D. Miguel Pereira Forjaz Coutinho, 10th Count of Feira (1 November 1769 – 6 November 1827) was a Portuguese general and War Secretary in the Peninsular War.

==Life==
He was the son of Diogo Pereira Forjaz Coutinho (born 23 May 1726) and the great grandson of the 9th Count of Feira, D. Álvaro Pereira Forjaz Coutinho (c.1656–?) and his wife Inês Antónia Barreto de Sá (c.1670–?). He was married twice, to Joana Eulália Freire de Andrade and to Maria do Patrocínio Freire de Andrade e Castro who died at childbirth.

He entered the army in 1785, as a cadet in the Regiment of Peniche, in which he met many members of his family. In 1787 he was promoted to alferes (lieutenant) and served as chief of staff to the Count of Oeynhausen, inspector-general of the Infantry, fighting alongside him at Porcalhota in 1790. He was promoted to captain in 1791 and to major (sargento-mor) in 1793, and was made adjutant to General Forbes, commander of the Portuguese division then fighting in Roussillon and Catalonia.
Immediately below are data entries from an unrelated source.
-- ==== Sys2Proof/Laws/PerInstr.lean ====
section
/-! SUPPORT. The encoding family, instruction by instruction: decoding an instruction's word gives the instruction back
(05 R119 to R121). -/

namespace Sys2Proof.Laws.Encoding

open Sys2Proof

/-- The word of a well-formed instruction decodes to it; an event has no word. -/
def Statement (i : Instr) : Prop := ∀ w : IWord, encode i = some w → i.wellFormed = true → decode w = .ok i

theorem sregVal (d : SReg) : sreg d.val = d := by simp [sreg]
theorem pregVal (d : PReg) : preg d.val = d := by simp [preg]
theorem reg16Val (d : Fin 16) : reg16 d.val = d := by simp [reg16]
theorem pregVal? (d : PReg) : preg? d.val = some d := by simp [preg?, pregVal, d.isLt]
theorem vregVal? (d : VReg) : vreg? d.val = some d := by simp [vreg?, reg16Val, d.isLt]
theorem nodeVal? (d : NodeIx) : node? d.val = some d := by simp [node?, d.isLt]
theorem acqVal? (b : Bool) : acq? b.toNat = some b := by cases b <;> rfl
theorem relVal? (b : Bool) : rel? (b.toNat * 2) = some b := by cases b <;> rfl
theorem bitsVal {n : Nat} (x : BitVec n) : BitVec.ofNat n x.toNat = x := by simp
theorem scopeVal (x : Scope) : Scope.ofCode x.code = some x := by cases x <;> rfl
theorem sizeVal (x : Size) : Size.ofCode x.code = some x := by cases x <;> rfl
theorem vsizeVal (x : VSize) : VSize.ofCode x.code = some x := by cases x <;> rfl
theorem fmtVal (x : Fmt) : Fmt.ofCode x.code = some x := by cases x <;> rfl
theorem laneVal (x : LaneType) : LaneType.ofCode x.code = some x := by cases x <;> rfl
theorem redVal (x : CollRed) : CollRed.ofCode x.code = some x := by cases x <;> rfl
theorem scopeLt (x : Scope) : x.code < 8 := by cases x <;> decide
theorem sizeLt (x : Size) : x.code < 8 := by cases x <;> decide
theorem vsizeLt (x : VSize) : x.code < 8 := by cases x <;> decide
theorem fmtLt (x : Fmt) : x.code < 16 := by cases x <;> decide
theorem laneLt (x : LaneType) : x.code < 8 := by cases x <;> decide
theorem redLt (x : CollRed) : x.code < 4 := by cases x <;> decide
theorem boolLt (b : Bool) : b.toNat < 2 := by cases b <;> decide

/-- An instruction whose number parses to it decodes. -/
theorem ofParse {i : Instr} {n : Nat} (he : encodeNat i = some n) (hn : n < 2 ^ 32) (hp : parse n = .ok i) : Statement i := by
  intro w hw hwf
  simp only [encode, he, Option.map_some, Option.some.injEq] at hw
  subst hw
  have : (BitVec.ofNat 32 n).toNat = n := by simp only [BitVec.toNat_ofNat]; omega
  simp only [decode, this, hp, hwf, if_true]

/-- An event has no word. -/
theorem ofEvent {i : Instr} (he : encodeNat i = none) : Statement i := by
  intro w hw
  simp [encode, he] at hw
Having been promoted to colonel, in March 1800 he was appointed governor and captain-general of Pará, but did not set out for Brazil. In the War of the Oranges, the following year, he served as quartermaster-general (chief of staff) to General Forbes in the Alentejo. In 1806 he was promoted to brigadier and appointed inspector general of the army. On the royal family's flight to the Portuguese colony of Brazil in 1807, he became deputy secretary of the government, to replace, if necessary, the Count of Sampaio.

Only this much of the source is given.